Autism spectrum disorders [MIM 209850], which include autism, Asperger’s syndrome, and pervasive developmental disorder not otherwise specified, are characterised by impairments in communications and social interactions and the presence of stereotyped behaviours. Family, twin, and linkage data suggest that inheritance of autism is complex.6–8 Latent class analysis of twin and family data suggests that between two to 10 loci may act epistatically,6 although more than 15 loci have been suggested.9 Recent genome screening studies found that many regions distributed over many chromosomes had a multipoint maximum lod score greater than one.9–14 Several studies found evidence of linkage in overlapping regions, which are likely to represent true linkage findings. The most consistent results are for regions on chromosome 7q, 2q and 16p13.3.11,15–17 The 16p13.3 region harbours the locus for TSC2 gene.18
Autism occurs in a number of genetic conditions, such as fragile X,19,20 phenylketonuria,21 tuberous sclerosis complex,22 Rett syndrome,23 and chromosomal anomalies, but the majority of cases of autism are of unknown aetiology.8 The risk of autism in patients with tuberous sclerosis complex (TSC) is higher than in any other known condition. Epidemiological studies have shown that about 50–60% of individuals with TSC have mental retardation and 43–86% a pervasive developmental disorder similar to autism.1 Similarly, epidemiological studies of children with autism have reported that TSC occurs on average in 1% of cases.1 The possible mechanisms mediating association between tuberous sclerosis and autism include linkage disequilibrium of closely linked loci and disruption of a common neural or developmental pathway.22
The protein products of the TSC genes, hamartin and tuberin, appear to act as tumour suppressors. Genetic analyses in mice and Drosophila indicate that TSC1 and TSC2 function in the phosphatidylinositol signalling pathway downstream of the insulin / insulin-like growth factor receptor in the control of cell growth.2–5,24,25 The modulation of the activity of inositol signalling molecules is carried out by several kinases and phosphatases.26 Examples of such modulators include the phosphatidylinositol-3-OH kinases (PI3K), PTEN (phosphatases with tensin domain), and inositol polyphosphate 1-phosphatase (INPP1).

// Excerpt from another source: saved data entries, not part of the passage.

-- ==== Sys2Proof/Machine/Step.lean ====
section
/-! DEFINITION. One step of the machine: an event that is due, or one bundle of one core. -/
namespace Sys2Proof.Machine

/-- One step: the event that is due, the landing before a bundle, or the bundle. -/
def step (s : State) : Host.Outcome State Fault Refusal :=
  match s.mover with
  | .nobody => .fault .idle
  | .event t i => exec i { s with clk := max s.clk t, agenda := s.agenda.tail }
  | .core c =>
    let s := { s with clk := max s.clk (s.core c).nextClk, cur := c }
    match Core.first c s.me with
    | some i => exec i s
    | none => .next s.issueNext

/-- The core that withFetchWord uses runs a task of partition 0, the supervisor's; its code page is the first GiB of HBM, mapped
raw with every right but `shared`. DESIGN CHOICE: assumption 24. -/
def fetchTask : Task := ⟨0, 0, 0, 0, 0, 0, 0, false, false, 0, 0, 0, 0, 1, []⟩
def fetchPc : W64 := 0x30000000
def fetchLeaf : W64 := 0xF80000000000011D

/-- A State in which the next step fetches and issues a bundle that holds the word in its slot and NOPs in the others. -/
def State.withFetchWord (s : State) (nbits w : Nat) : State :=
  let x := w % 2 ^ Nat.min nbits 32
  let k := match tableSlot x with | some p => p.1 | none => 0
  let c := s.core 0
  let q := s.quad 0
  let p := s.part 0
  let s := s.setCore 0 { c with task := some fetchTask, pc := fetchPc, nextClk := 0, stopped := false, held := none,
                                fetching := false, rejoins := false, post := .none, flight := [], pend := [], drain := none, lbuf := [],
                                missing := [], walked := [] }
  let s := s.setQuad 0 { q with path := [], tlb := ⟨0, 0, 18, fetchLeaf⟩ :: q.tlb }
  let s := s.setPart 0 { p with ttbase := 1, pairs := [] }
  { s with agenda := s.agenda.map fun e => (max e.1 1, e.2), badWords := []
           mem := memWrite s.mem fetchPc.toNat (List.replicate (4 * k) 0 ++ leBytes 4 x ++ List.replicate (12 - 4 * k) 0) }

end Sys2Proof.Machine
end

The risk of autism in patients with tuberous sclerosis complex is higher than in any other known condition.
Mutations in tuberous sclerosis genes TSC1 and TSC2 disrupt the phosphatidylinositol signalling pathway downstream of insulin and insulin-like growth factor receptor in the control of cell growth.

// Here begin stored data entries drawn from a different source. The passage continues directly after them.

/-- R356, R357, R379 to R389, R400, R401: a partition is halted unit by unit and resumed; the supervisor releases or ends a party that a record names;
records wait for room in its queue; slices begin and pre-empt; bring-up goes stage by stage, and none follows one that fails; a reset or a loss of power
keeps flash alone. The looks after 16 and 64 clocks are assumption 18, a save area that is missing assumption 88, the order of pre-emptions assumption 89,
the records' order assumption 91, what an ended party does assumption 94, a stage's time assumption 109, stage 0 assumption 110, a core that ends its
command first assumption 150. -/
def Obligations.SupervisorEvents : Prop :=
  ∀ (s : State),
    (∀ p, ∃ t u, exec (.pstateHalt p) s = .next t ∧ exec (.pstateResume p) s = .next u
      ∧ ((s.part p).pstate ≠ 0 → t = s) ∧ ((s.part p).pstate ≠ 2 → u = s)
      ∧ ((s.part p).pstate = 0 → (t.part p).pstate = 1 ∧ (∀ x, x ∈ s.unitsOf p → (s.clk + 120, Instr.haltLineArrives p x.1 x.2) ∈ t.agenda)
          ∧ (p = s.myPart → t.me.stopped = true)
          ∧ (p ≠ s.myPart → t.cores = s.cores ∧ (s.unitsOf p = [] → (s.clk + 120, Instr.halted p) ∈ t.agenda)))
      ∧ ((s.part p).pstate = 2 → (u.part p).pstate = 0 ∧ ∀ c k, tget s.cores c = some k → k.task.isSome = true → k.part = p → (u.core c).stopped = false))
    ∧ (∀ ix, ∃ t u, exec (.svackRelease ix) s = .next t ∧ exec (.svackEnd ix) s = .next u
      ∧ (tget s.parties ix = none → t = s ∧ u = s)
      ∧ (∀ e lp, tget s.parties ix = some (.flash e lp) → t = s)
      ∧ (∀ c p, tget s.parties ix = some (.core c p) → (s.core c).part = p → (s.core c).task.isSome = true → (s.core c).held = some (2 ^ 32) →
          t = { s with parties := tdel s.parties ix }.setCore c { s.core c with held := none, nextClk := max (s.core c).nextClk (s.clk + 1) }
          ∧ (u.core c).held = none ∧ ((s.core c).coop = false → (u.core c).post = .suspend 5 0 0 0)))
    ∧ (∀ d, ∃ t, exec (.svqRecordWrite d) s = .next t
      ∧ ((s.die d).recs = [] → t = s)
      ∧ (∀ r rs, (s.die d).recs = r :: rs → s.svValid = false → (t.die d).recs = rs ∧ t.mem = s.mem ∧ t.svqHead = s.svqHead)
      ∧ (∀ r rs, (s.die d).recs = r :: rs → s.svValid = true → (s.svqHead - s.svqTail).toNat = 2 ^ bits s.svqBase 4 0 →
          t = s.scheduleOnce 64 (.svqRecordWrite d))
      ∧ (∀ r who rs u w, (s.die d).recs = (r, who) :: rs → s.svValid = true → (s.svqHead - s.svqTail).toNat ≠ 2 ^ bits s.svqBase 4 0 →
          s.insertHandler d s.svqHead.toNat = some u →
          u.engWrites (schedCtx d s.svPart) 17 false {}
            [(bits s.svqBase 63 12 * 4096 + 64 * (s.svqHead.toNat % 2 ^ bits s.svqBase 4 0), r.take 56 ++ Spec.bytesOf 8 s.beacon.toNat)] = .ok w () →
          (t.die d).recs = rs ∧ t.svqHead = s.svqHead + 1 ∧ t.mem = w.mem ∧ t.quads = w.quads ∧ tget t.parties s.svqHead.toNat = who))
    ∧ (∀ p kind ix, ∃ t, exec (.haltLineArrives p kind ix) s = .next t
      ∧ ((s.part p).halt = none ∨ (s.part p).pstate ≠ 1 → t = s)
      ∧ (∀ h, (s.part p).halt = some h → (kind, ix) ∉ h.left → t = s)
      ∧ (∀ h, (s.part p).halt = some h → (s.part p).pstate = 1 → (kind, ix) ∈ h.left → kind ≠ 0 → s.stoppable p kind ix = true →
          let works := (kind, ix) ∈ s.unitsOf p
          (t.part p).halt = some { h with left := h.left.filter (· != (kind, ix)), done := if works then h.done ++ [(kind, ix)] else h.done } ∧ t.cores = s.cores
          ∧ (t.die (unitDie (kind, ix))).recs.length = (s.die (unitDie (kind, ix))).recs.length + (if works then 1 else 0)
          ∧ ((∀ u, u ∈ h.left → u = (kind, ix)) → (s.clk + 1, Instr.halted p) ∈ t.agenda))
      ∧ (∀ h, (s.part p).halt = some h → (s.part p).pstate = 1 → (kind, ix) ∈ h.left → kind = 0 → (s.core ix).part = p →
          ((s.core ix).endsCommand = true → t.cores = s.cores ∧ t.parts = s.parts ∧ (s.clk + 1, Instr.haltLineArrives p kind ix) ∈ t.agenda)
          ∧ ((s.core ix).endsCommand = false → s.stoppable p kind ix = false →
              (t.core ix).stopped = true ∧ (s.clk + 16, Instr.haltLineArrives p kind ix) ∈ t.agenda)))
    ∧ (∀ p, ∃ t, exec (.halted p) s = .next t
      ∧ ((s.part p).halt = none ∨ (s.part p).pstate ≠ 1 → t = s)
      ∧ (∀ h, (s.part p).halt = some h → h.left ≠ [] → t = s)
      ∧ (∀ h, (s.part p).halt = some h → (s.part p).pstate = 1 → h.left = [] → s.svValid = false →
          (h.closing = true → (t.part p).pstate = 2 ∧ (t.part p).halt = none ∧ (t.part p).unitFault = [] ∧ t.dies = s.dies)
          ∧ (h.closing = false → (∀ u, u ∈ s.unitsOf p → u ∈ h.done) → (∀ e, e ∈ (s.part p).unitFault → e.1 ≠ 8) →
              (t.part p).halt = some { h with closing := true } ∧ (t.die h.die).recs.length = (s.die h.die).recs.length + 1
              ∧ (s.clk + 1, Instr.halted p) ∈ t.agenda)))
    ∧ (∀ d, ∃ t u, exec (.sliceEnd d) s = .next t ∧ exec (.preemptionComplete d) s = .next u
      ∧ ((s.die d).pre.isSome = true → t = s)
      ∧ ((s.die d).pre = none → u = s)
      ∧ (∀ p x xs, (s.die d).pre = some ⟨p, x :: xs⟩ → u = s)
      ∧ (∀ p, (s.die d).pre = some ⟨p, []⟩ →
          exec (.sliceEnd d) (s.setDie d { s.die d with pre := none, outs := if p ∈ (s.die d).outs then (s.die d).outs else (s.die d).outs ++ [p] }) = .next u)
      ∧ ((s.die d).pre = none → (∀ i, i < 16 → bit (tgetD s.slices (16 * d + i) 0) 16 = false) →
          (t.die d).slice = none ∧ (t.die d).pre = none ∧ ∀ e, e ∈ t.agenda → e.2 ≠ .sliceEnd d)
      ∧ (∀ i w q, (s.die d).pre = none → (s.die d).slice = none → i < 16 → (∀ j, j < i → bit (tgetD s.slices (16 * d + j) 0) 16 = false) →
          w = tgetD s.slices (16 * d + i) 0 → bit w 16 = true → (∃ j, j < 16 ∧ j ≠ i ∧ bit (tgetD s.slices (16 * d + j) 0) 16 = true) →
          s.outgoing d (bits w 20 17) = some q →
          (s.csaveOk q = false → t = s.schedule 64 (.sliceEnd d))
          ∧ (s.csaveOk q = true → (t.die d).pre = some ⟨q, s.dieUnits d q⟩ ∧ (t.die d).slice = none
              ∧ ∀ x, x ∈ s.dieUnits d q → (s.clk + 16, Instr.preemptionUnitSave d x.1 x.2) ∈ t.agenda))
      ∧ (∀ i w, (s.die d).pre = none → (s.die d).slice = none → i < 16 → (∀ j, j < i → bit (tgetD s.slices (16 * d + j) 0) 16 = false) →
          w = tgetD s.slices (16 * d + i) 0 → bit w 16 = true →
          s.outgoing d (bits w 20 17) = none ∨ (∀ j, j < 16 → j ≠ i → bit (tgetD s.slices (16 * d + j) 0) 16 = false) →
          (t.die d).slice = some (bits w 20 17) ∧ (t.die d).sliceIx = i ∧ (s.clk + 940 * max 1 (bits w 15 0), Instr.sliceEnd d) ∈ t.agenda))
    ∧ (∀ d kind ix, ∃ t, exec (.preemptionUnitSave d kind ix) s = .next t
      ∧ ((s.die d).pre = none → t = s)
      ∧ (∀ p us, (s.die d).pre = some ⟨p, us⟩ → (kind, ix) ∉ us → t = s)
      ∧ (∀ p us, (s.die d).pre = some ⟨p, us⟩ → (kind, ix) ∈ us → kind ≠ 0 → s.stoppable p kind ix = true →
          (t.die d).pre = some ⟨p, us.filter (· != (kind, ix))⟩ ∧ t.cores = s.cores
          ∧ ((∀ u, u ∈ us → u = (kind, ix)) → (s.clk + 1, Instr.preemptionComplete d) ∈ t.agenda))
      ∧ (∀ p us, (s.die d).pre = some ⟨p, us⟩ → (kind, ix) ∈ us → kind = 0 → (s.core ix).part = p →
          ((s.core ix).endsCommand = true → t.cores = s.cores ∧ t.dies = s.dies ∧ (s.clk + 1, Instr.preemptionUnitSave d kind ix) ∈ t.agenda)
          ∧ ((s.core ix).endsCommand = false → s.stoppable p kind ix = false →
              (t.core ix).stopped = true ∧ (s.clk + 16, Instr.preemptionUnitSave d kind ix) ∈ t.agenda)))
    ∧ (∃ t u v, exec .powerUp s = .next t ∧ exec .powerOff s = .next u ∧ exec .cxlReset s = .next v
      ∧ (s.powered = true → t = s) ∧ (s.powered = false → v = s)
      ∧ (s.powered = false → t.powered = true ∧ t.ready = false ∧ t.devStage = 0 ∧ t.agenda = [(s.clk + 1880000000, Instr.bringupStageComplete true)]
          ∧ t.fwStaged = false ∧ t.fwActive = if s.fwStaged then 1 - s.fwActive else s.fwActive)
      ∧ (u.powered = false ∧ u.ready = false ∧ u.mem = [] ∧ u.cores = [] ∧ u.parts = [] ∧ u.agenda = [])
      ∧ (s.powered = true → v.powered = true ∧ v.ready = false ∧ v.devStage = 0 ∧ v.mem = [] ∧ v.cores = [] ∧ v.parts = [])
      ∧ ∀ e, (u.flash e).bytes = (s.flash e).bytes ∧ (u.flash e).map = (s.flash e).map ∧ (s.powered = true → (v.flash e).bytes = (s.flash e).bytes))
    ∧ (∀ ok, let n := s.devStage
      ∃ t, exec (.bringupStageComplete ok) s = .next t
      ∧ (s.powered = false ∨ s.ready = true ∨ 6 ≤ n ∨ s.devError ≠ 0 → t = s)
      ∧ (s.powered = true → s.ready = false → n < 6 → s.devError = 0 →
          (ok = false ∨ (n = 0 ∧ s.fwValid 0 = false ∧ s.fwValid 1 = false) → t = { s with devError := if n < 4 then n + 1 else 5 })
          ∧ (ok = true → n ≠ 0 ∨ s.fwValid 0 = true ∨ s.fwValid 1 = true → t.devStage = n + 1
              ∧ (n < 5 → t.ready = false ∧ (s.clk + stageBound (n + 1), Instr.bringupStageComplete true) ∈ t.agenda)
              ∧ (n = 5 → t.ready = true ∧ t.mem = [] ∧ t.frame = 0 ∧ t.tick = 0))))
end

We investigated polymorphisms in three phosphatidylinositol signalling genes that map to consensus areas of linkage to autism for association with autism. The genes include inositol polyphosphate-1-phosphatase (INPP1) gene at 2q32, gamma catalytic subunit of phosphatidyl 3-OH-kinase (PIK3CG) gene at 7q22, and TSC2 gene at 16p13.3
Transmission disequilibrium tests and haplotype analyses demonstrate that polymorphisms in INPP1, PIK3CG, and TSC2 genes are in linkage disequilibrium with autism, suggesting that phosphatidylinositol signalling may have a role in susceptibility to autism.
A review of the human genome maps reveals that PIK3CG, the gamma catalytic subunit of PI3K, maps to 7q22 in a consensus area of linkage to autism.27,28 Similarly, the inositol polyphosphate-1-phosphatase (INPP1) gene, which codes for one of the enzymes involved in phosphatidylinositol signalling pathways, maps to 2q32, another consensus area of linkage to autism.11,15–17,29 The PIK3CG, INPP1, and TSC2 genes are relatively small genes spanning 43, 30, and 41 kb of genomic DNA, respectively, with 12, 6, and 41 exons, respectively (National Center for Biotechnology Information Locus ID: 5294, 3268 and 7249). In this study, we investigated single nucleotide polymorphisms in the TSC2, INPP1, and PIK3CG genes for association with autism.

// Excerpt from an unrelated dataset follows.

-- ==== Sys2Proof/Laws/Arms.lean ====
section
/-! SUPPORT. The meaning that `exec` calls for each instruction, one lemma an arm. -/
namespace Sys2Proof.Machine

DNA samples from 196 families were obtained from the Autism Genetic Resource Exchange (AGRE). AGRE, developed and maintained by the Cure Autism Now Foundation, is a central repository of family DNA samples for genetic studies of autism.30 All AGRE families include at least two affected members with a diagnosis of autism, Asperger’s syndrome, or pervasive developmental disorder not otherwise specified. Diagnoses of AGRE families are confirmed using the Autism Diagnostic Interview-Revised protocol (ADI-R). Details of medical histories, neurological examinations, Peabody scores, and Vineland scores are available at the AGRE web site (www.agre.org). ADI-R, ADOS, Raven, and Handedness testing results with all interview data points and computer scored algorithm results are also available. A small percentage of cases in an AGRE sample represents probands with possible secondary autism resulting from perinatal trauma, or an identified genetic syndrome such as Fragile X; however, these cases were not included in this study. For the present report, data from a total of 581 individuals (196 children) were available for analysis. Among the 196 affected individuals, the male/female ratio was 3.36 (151 boys and 45 girls), consistent with the increased prevalence of the disorder in boys. The mean age of the children at the time of testing was 7 years.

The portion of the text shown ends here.